I’m trying to understand how Nomad deals with jobs being lost when nodes go down.
My set up is to run a nomad server and then two nomad clients. I’m running the clients in docker containers so that I can easily stop and restart them.
I’m particularly interested in “batch” jobs.
I’m running a job that just sleeps for 30 seconds as a test.
If I run the job, then stop the node that it’s running on, Nomad will reschedule that job onto the other node. I can see that it marks the first allocation as “lost” and then created another one, which then succeeds. What I’m trying to do is control that behaviour. I’d like to be able to stop that happening.
I’ve experimented with the “RestartPolicy” and “ReschedulePolicy” but I’ve not so far been able to make a difference to this.
My scenario is that I’m scheduling what might be quite a long running task (hours). I don’t really want nomad to automatically restart that job if the node that it’s running on goes down. I just want the job to fail.
Is this possible?
Thanks.
Hi @tomqwpl. Thanks for using nomad. I’m sorry you are having a hard time getting the result you want. I’ve got a couple of troubleshooting questions for you?

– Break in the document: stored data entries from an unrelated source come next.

-- ==== Sys2Proof/Laws/FrameTime.lean ====
section
/-! SUPPORT. What each operation of Machine/Time.lean can change at most (Keeps): masks of fields and of registers. -/

namespace Sys2Proof.Machine

theorem State.accrue_keeps (s : State) :
    Keeps 512 0 s (State.accrue s) := by
  unfold State.accrue
  with_reducible refine KeepsLaws.comp ?_ (KeepsLaws.upd_tm ..) (KeepsLaws.subI rfl rfl)
  exact KeepsLaws.refl ..

theorem State.modPtpPort_keeps (s : State) (p : ℕ) (f : PtpPort → PtpPort) :
    Keeps 512 0 s (State.modPtpPort s p f) := by
  unfold State.modPtpPort
  with_reducible refine KeepsLaws.comp ?_ (KeepsLaws.upd_tm ..) (KeepsLaws.subI rfl rfl)
  exact KeepsLaws.refl ..

theorem State.modRef_keeps (s : State) (i : ℕ) (f : RefSt → RefSt) :
    Keeps 512 0 s (State.modRef s i f) := by
  unfold State.modRef
  with_reducible refine KeepsLaws.comp ?_ (KeepsLaws.upd_tm ..) (KeepsLaws.subI rfl rfl)
  exact KeepsLaws.refl ..

theorem State.setDpll_keeps (s : State) (st : ℕ) (cause : ℕ) :
    Keeps 12 6277101735386680763835789423207666416102355444464035106816 s (State.setDpll s st cause) := by
  unfold State.setDpll
  extract_lets
  rename_i e0 e1
  have h_e0 : Keeps 12 6277101735386680763835789423207666416102355444464035106816 s e0 := by
    unfold e0
    with_reducible refine KeepsLaws.stepSetBits ?_ (KeepsLaws.bitI rfl)
    exact KeepsLaws.refl ..
  clear_value e0
  with_reducible refine KeepsLaws.comp ?_ (State.event_keeps ..) (KeepsLaws.subI rfl rfl)
  assumption

theorem State.freeGrid_keeps (s : State) (rate : ℤ) :
    Keeps 512 0 s (State.freeGrid s rate) := by
  unfold State.freeGrid
  extract_lets
  rename_i e0 e1 e2
  have h_e0 : Keeps 512 0 s e0 := by
    unfold e0
    with_reducible refine KeepsLaws.comp ?_ (State.accrue_keeps ..) (KeepsLaws.subI rfl rfl)
    exact KeepsLaws.refl ..
  clear_value e0
  with_reducible refine KeepsLaws.comp ?_ (KeepsLaws.upd_tm ..) (KeepsLaws.subI rfl rfl)
  assumption

theorem State.slewTo_keeps (s : State) (target : ℤ) :
    Keeps 512 0 s (State.slewTo s target) := by
  unfold State.slewTo
  with_reducible refine KeepsLaws.comp ?_ (State.freeGrid_keeps ..) (KeepsLaws.subI rfl rfl)
  exact KeepsLaws.refl ..

theorem State.holdAt_keeps (s : State) (w : ℤ) :
    Keeps 512 0 s (State.holdAt s w) := by
  unfold State.holdAt
  extract_lets
  rename_i e0 e1
  have h_e0 : Keeps 512 0 s e0 := by
    unfold e0
    with_reducible refine KeepsLaws.comp ?_ (State.slewTo_keeps ..) (KeepsLaws.subI rfl rfl)
    exact KeepsLaws.refl ..
  clear_value e0
  with_reducible refine KeepsLaws.comp ?_ (KeepsLaws.upd_tm ..) (KeepsLaws.subI rfl rfl)
  assumption

theorem State.holdover_keeps (s : State) (cause : ℕ) :
    Keeps 524 207144357267760465206581050965852991731377729667313139519488 s (State.holdover s cause) := by
  unfold State.holdover
  extract_lets
  rename_i e0 e1 e2 e3 e4
  have h_e2 : Keeps 524 207144357267760465206581050965852991731377729667313139519488 s e2 := by
    unfold e2
    with_reducible refine KeepsLaws.comp ?_ (State.holdAt_keeps ..) (KeepsLaws.subI rfl rfl)
    exact KeepsLaws.refl ..
  clear_value e2
  have h_e3 : Keeps 524 207144357267760465206581050965852991731377729667313139519488 s e3 := by
    unfold e3
    with_reducible refine KeepsLaws.stepSetBit ?_ (KeepsLaws.bitI rfl)
    with_reducible refine KeepsLaws.stepSetBits ?_ (KeepsLaws.bitI rfl)
    with_reducible refine KeepsLaws.stepSetBit ?_ (KeepsLaws.bitI rfl)
    assumption
  clear_value e3
  with_reducible refine KeepsLaws.comp ?_ (State.setDpll_keeps ..) (KeepsLaws.subI rfl rfl)
  with_reducible refine KeepsLaws.stepBumpWrap ?_ (KeepsLaws.bitI rfl)
  with_reducible refine KeepsLaws.comp ?_ (KeepsLaws.upd_tm ..) (KeepsLaws.subI rfl rfl)
  assumption

theorem State.gridStep_keeps (s : State) (e : ℤ) (cause : ℕ) :
    Keeps 68157964 1645906291832270881067707006261868183363668461149714290053812224 s (State.gridStep s e cause) := by
  unfold State.gridStep
  extract_lets
  rename_i e0 e1 e2 e3 e4
  have h_e2 : Keeps 68157964 1645906291832270881067707006261868183363668461149714290053812224 s e2 := by
    unfold e2
    with_reducible refine KeepsLaws.ite ?_ ?_
    · exact KeepsLaws.refl ..
    · with_reducible refine KeepsLaws.comp ?_ (KeepsLaws.upd_tm ..) (KeepsLaws.subI rfl rfl)
      exact KeepsLaws.refl ..
  clear_value e2
  have h_e3 : Keeps 68157964 1645906291832270881067707006261868183363668461149714290053812224 s e3 := by
    unfold e3
    with_reducible refine KeepsLaws.comp ?_ (State.event_keeps ..) (KeepsLaws.subI rfl rfl)
    with_reducible refine KeepsLaws.stepSetSigned ?_ (KeepsLaws.bitI rfl)
    assumption
  clear_value e3
  have h_e4 : Keeps 68157964 1645906291832270881067707006261868183363668461149714290053812224 s e4 := by
    unfold e4
    with_reducible refine KeepsLaws.foldl (fun x a => ?_) ?_
    · with_reducible refine KeepsLaws.ite ?_ ?_
      · with_reducible refine KeepsLaws.comp ?_ (State.modHead_keeps ..) (KeepsLaws.subI rfl rfl)
        exact KeepsLaws.refl ..
      · exact KeepsLaws.refl ..
    · with_reducible refine KeepsLaws.comp ?_ (State.houseStep_keeps ..) (KeepsLaws.subI rfl rfl)
      assumption
  clear_value e4
  with_reducible refine KeepsLaws.foldl (fun x a => ?_) ?_
  · with_reducible refine KeepsLaws.ite ?_ ?_
    · with_reducible refine KeepsLaws.comp ?_ (State.modRef_keeps ..) (KeepsLaws.subI rfl rfl)
      exact KeepsLaws.refl ..
    · exact KeepsLaws.refl ..
  · assumption

theorem State.switchStep_keeps (s : State) (i : ℕ) :
    Keeps 68157964 1645906291832270881067707006261868183363668461149714290053812224 s (State.switchStep s i) := by
  unfold State.switchStep
  with_reducible refine KeepsLaws.ite ?_ ?_
  · extract_lets
    rename_i e0 e1
    have h_e0 : Keeps 68157964 1645906291832270881067707006261868183363668461149714290053812224 s e0 := by
      unfold e0
      with_reducible refine KeepsLaws.comp ?_ (State.gridStep_keeps ..) (KeepsLaws.subI rfl rfl)
      exact KeepsLaws.refl ..
    clear_value e0
    with_reducible refine KeepsLaws.comp ?_ (KeepsLaws.upd_tm ..) (KeepsLaws.subI rfl rfl)
    assumption
  · with_reducible refine KeepsLaws.ite ?_ ?_
    · with_reducible refine KeepsLaws.comp ?_ (State.gridStep_keeps ..) (KeepsLaws.subI rfl rfl)
      exact KeepsLaws.refl ..
    · exact KeepsLaws.refl ..

theorem State.stopWtr_keeps (s : State) :
    Keeps 512 18831305206160042291507368269622999248307066333392103538688 s (State.stopWtr s) := by
  unfold State.stopWtr
  with_reducible refine KeepsLaws.stepReg ?_ (KeepsLaws.bitI rfl)
  with_reducible refine KeepsLaws.stepSetBit ?_ (KeepsLaws.bitI rfl)
  with_reducible refine KeepsLaws.comp ?_ (KeepsLaws.upd_tm ..) (KeepsLaws.subI rfl rfl)
  exact KeepsLaws.refl ..

theorem State.switchTo_keeps (s : State) (i : ℕ) (cause : ℕ) :
    Keeps 68157964 1646226424020775601786662631522451774350889681277381955813969920 s (State.switchTo s i cause) := by
  unfold State.switchTo
  extract_lets
  rename_i e0 e1 e2 e3 e4
  have h_e0 : Keeps 68157964 1646226424020775601786662631522451774350889681277381955813969920 s e0 := by
    unfold e0
    with_reducible refine KeepsLaws.comp ?_ (State.holdover_keeps ..) (KeepsLaws.subI rfl rfl)
    exact KeepsLaws.refl ..
  clear_value e0
  have h_e1 : Keeps 68157964 1646226424020775601786662631522451774350889681277381955813969920 s e1 := by
    unfold e1
    with_reducible refine KeepsLaws.stepBumpWrap ?_ (KeepsLaws.bitI rfl)
    with_reducible refine KeepsLaws.stepSetBit ?_ (KeepsLaws.bitI rfl)
    with_reducible refine KeepsLaws.stepSetBits ?_ (KeepsLaws.bitI rfl)
    assumption
  clear_value e1
  have h_e3 : Keeps 68157964 1646226424020775601786662631522451774350889681277381955813969920 s e3 := by
    unfold e3
    with_reducible refine KeepsLaws.comp ?_ (KeepsLaws.upd_tm ..) (KeepsLaws.subI rfl rfl)
    assumption
  clear_value e3
  have h_e4 : Keeps 68157964 1646226424020775601786662631522451774350889681277381955813969920 s e4 := by
    unfold e4
    with_reducible refine KeepsLaws.comp ?_ (State.setDpll_keeps ..) (KeepsLaws.subI rfl rfl)
    with_reducible refine KeepsLaws.comp ?_ (State.modRef_keeps ..) (KeepsLaws.subI rfl rfl)
    assumption
  clear_value e4
  with_reducible refine KeepsLaws.comp ?_ (State.switchStep_keeps ..) (KeepsLaws.subI rfl rfl)
  with_reducible refine KeepsLaws.ite ?_ ?_
  · with_reducible refine KeepsLaws.comp ?_ (State.stopWtr_keeps ..) (KeepsLaws.subI rfl rfl)
    assumption
  · assumption

theorem State.selectRef_keeps (s : State) (cause : ℕ) (atOnce : Bool) :
    Keeps 68157964 1646226424020775601786662631522451774350889681277381955813969920 s (State.selectRef s cause atOnce) := by
  unfold State.selectRef
  extract_lets
  rename_i e0 e1
  with_reducible refine KeepsLaws.ite ?_ ?_
  · exact KeepsLaws.refl ..
  · with_reducible refine KeepsLaws.ite ?_ ?_
    · with_reducible refine KeepsLaws.ite ?_ ?_
      · exact KeepsLaws.refl ..
      · with_reducible refine KeepsLaws.comp ?_ (State.holdover_keeps ..) (KeepsLaws.subI rfl rfl)
        exact KeepsLaws.refl ..
    · with_reducible refine KeepsLaws.ite ?_ ?_
      · exact KeepsLaws.refl ..
      · with_reducible refine KeepsLaws.ite ?_ ?_
        · with_reducible refine KeepsLaws.comp ?_ (State.switchTo_keeps ..) (KeepsLaws.subI rfl rfl)
          exact KeepsLaws.refl ..
        · with_reducible refine KeepsLaws.ite ?_ ?_
          · exact KeepsLaws.refl ..
          · split
            · with_reducible refine KeepsLaws.ite ?_ ?_
              · with_reducible refine KeepsLaws.ite ?_ ?_
                · exact KeepsLaws.refl ..
                · with_reducible refine KeepsLaws.comp ?_ (State.holdover_keeps ..) (KeepsLaws.subI rfl rfl)
                  exact KeepsLaws.refl ..
              · with_reducible refine KeepsLaws.ite ?_ ?_
                · exact KeepsLaws.refl ..
                · with_reducible refine KeepsLaws.comp ?_ (State.setDpll_keeps ..) (KeepsLaws.subI rfl rfl)
                  with_reducible refine KeepsLaws.stepSetBit ?_ (KeepsLaws.bitI rfl)
                  with_reducible refine KeepsLaws.stepSetBits ?_ (KeepsLaws.bitI rfl)
                  with_reducible refine KeepsLaws.comp ?_ (State.holdAt_keeps ..) (KeepsLaws.subI rfl rfl)
                  exact KeepsLaws.refl ..
            · split
              · with_reducible refine KeepsLaws.comp ?_ (State.holdover_keeps ..) (KeepsLaws.subI rfl rfl)
                with_reducible refine KeepsLaws.stepSetBit ?_ (KeepsLaws.bitI rfl)
                exact KeepsLaws.refl ..
              · with_reducible refine KeepsLaws.comp ?_ (State.switchTo_keeps ..) (KeepsLaws.subI rfl rfl)
                exact KeepsLaws.refl ..

theorem State.checkDisagree_keeps (s : State) :
    Keeps 68157964 1647833362065034592062204593614792936953411884271164748649271296 s (State.checkDisagree s) := by
  unfold State.checkDisagree
  extract_lets
  rename_i e0 e1 e2 e3 e4 e5
  have h_e3 : Keeps 68157964 1647833362065034592062204593614792936953411884271164748649271296 s e3 := by
    unfold e3
    split
    · unfold e2
      with_reducible refine KeepsLaws.comp ?_ (State.event_keeps ..) (KeepsLaws.subI rfl rfl)
      exact KeepsLaws.refl ..
    · exact KeepsLaws.refl ..
  clear_value e3
  have h_e4 : Keeps 68157964 1647833362065034592062204593614792936953411884271164748649271296 s e4 := by
    unfold e4
    clear_value e0
    split
    · with_reducible refine KeepsLaws.stepBumpSat ?_ (KeepsLaws.bitI rfl)
      unfold e2
      with_reducible refine KeepsLaws.comp ?_ (State.event_keeps ..) (KeepsLaws.subI rfl rfl)
      assumption
    · assumption
  clear_value e4
  with_reducible refine KeepsLaws.ite ?_ ?_
  · exact KeepsLaws.refl ..
  · with_reducible refine KeepsLaws.comp ?_ (State.selectRef_keeps ..) (KeepsLaws.subI rfl rfl)
    with_reducible refine KeepsLaws.stepSetBit ?_ (KeepsLaws.bitI rfl)
    with_reducible refine KeepsLaws.comp ?_ (KeepsLaws.upd_tm ..) (KeepsLaws.subI rfl rfl)
    assumption

theorem State.refQualEvent_keeps (s : State) (i : ℕ) (qual : ℕ) (cause : ℕ) :
    Keeps 12 593920 s (State.refQualEvent s i qual cause) := by
  unfold State.refQualEvent
  with_reducible refine KeepsLaws.comp ?_ (State.event_keeps ..) (KeepsLaws.subI rfl rfl)
  exact KeepsLaws.refl ..

theorem State.refLost_keeps (s : State) (i : ℕ) (cause : ℕ) :
    Keeps 68157964 1750677396897609969696890167524627343514832875873263490108559360 s (State.refLost s i cause) := by
  unfold State.refLost
  extract_lets
  rename_i e0 e1 e2 e3 e4
  have h_e1 : Keeps 68157964 1750677396897609969696890167524627343514832875873263490108559360 s e1 := by
    unfold e1
    with_reducible refine KeepsLaws.ite ?_ ?_
    · with_reducible refine KeepsLaws.stepBumpSat ?_ (KeepsLaws.bitI rfl)
      exact KeepsLaws.refl ..
    · exact KeepsLaws.refl ..
  clear_value e1
  have h_e2 : Keeps 68157964 1750677396897609969696890167524627343514832875873263490108559360 s e2 := by
    unfold e2
    with_reducible refine KeepsLaws.comp ?_ (State.modRef_keeps ..) (KeepsLaws.subI rfl rfl)
    assumption
  clear_value e2
  have h_e3 : Keeps 68157964 1750677396897609969696890167524627343514832875873263490108559360 s e3 := by
    unfold e3
    with_reducible refine KeepsLaws.comp ?_ (State.refQualEvent_keeps ..) (KeepsLaws.subI rfl rfl)
    with_reducible refine KeepsLaws.stepSetBit ?_ (KeepsLaws.bitI rfl)
    assumption
  clear_value e3
  have h_e4 : Keeps 68157964 1750677396897609969696890167524627343514832875873263490108559360 s e4 := by
    unfold e4
    with_reducible refine KeepsLaws.ite ?_ ?_
    · with_reducible refine KeepsLaws.comp ?_ (State.stopWtr_keeps ..) (KeepsLaws.subI rfl rfl)
      assumption
    · assumption
  clear_value e4
  with_reducible refine KeepsLaws.ite ?_ ?_
  · with_reducible refine KeepsLaws.comp ?_ (State.checkDisagree_keeps ..) (KeepsLaws.subI rfl rfl)
    with_reducible refine KeepsLaws.comp ?_ (State.selectRef_keeps ..) (KeepsLaws.subI rfl rfl)
    assumption
  · assumption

- Can you post your jobspec?
- Is it safe to assume you tried disabling rescheduling to prevent the allocation being placed elsewhere?
- Is it also safe to assume you’ve set the restart
attempts
to 0 and mode
to fail?
Here’s an example of what I’m talking about.
job "batch-job" {
datacenters = ["dc1"]
type = "batch"
group "batch-group" {
count = 1
restart {
attempts = 0
mode = "fail"
}
reschedule {
attempts = 0
unlimited = false
}
task "batch-task" {
driver = "docker"
...
}
}
}
Hi Derek,
I’m going it in code rather than constructing a job spec in text, but yes, I’m specifying both of those on the task group:
RestartPolicy: &nomadapi.RestartPolicy{
Attempts: intptr(0),
},
ReschedulePolicy: &nomadapi.ReschedulePolicy{
Attempts: intptr(0),
Unlimited: boolptr(false),
},
If there’s a failure of another kind, it doesn’t restart. It appears to only be in the case of “lost” jobs that these appear to be being ignored and the job is restarted anyway.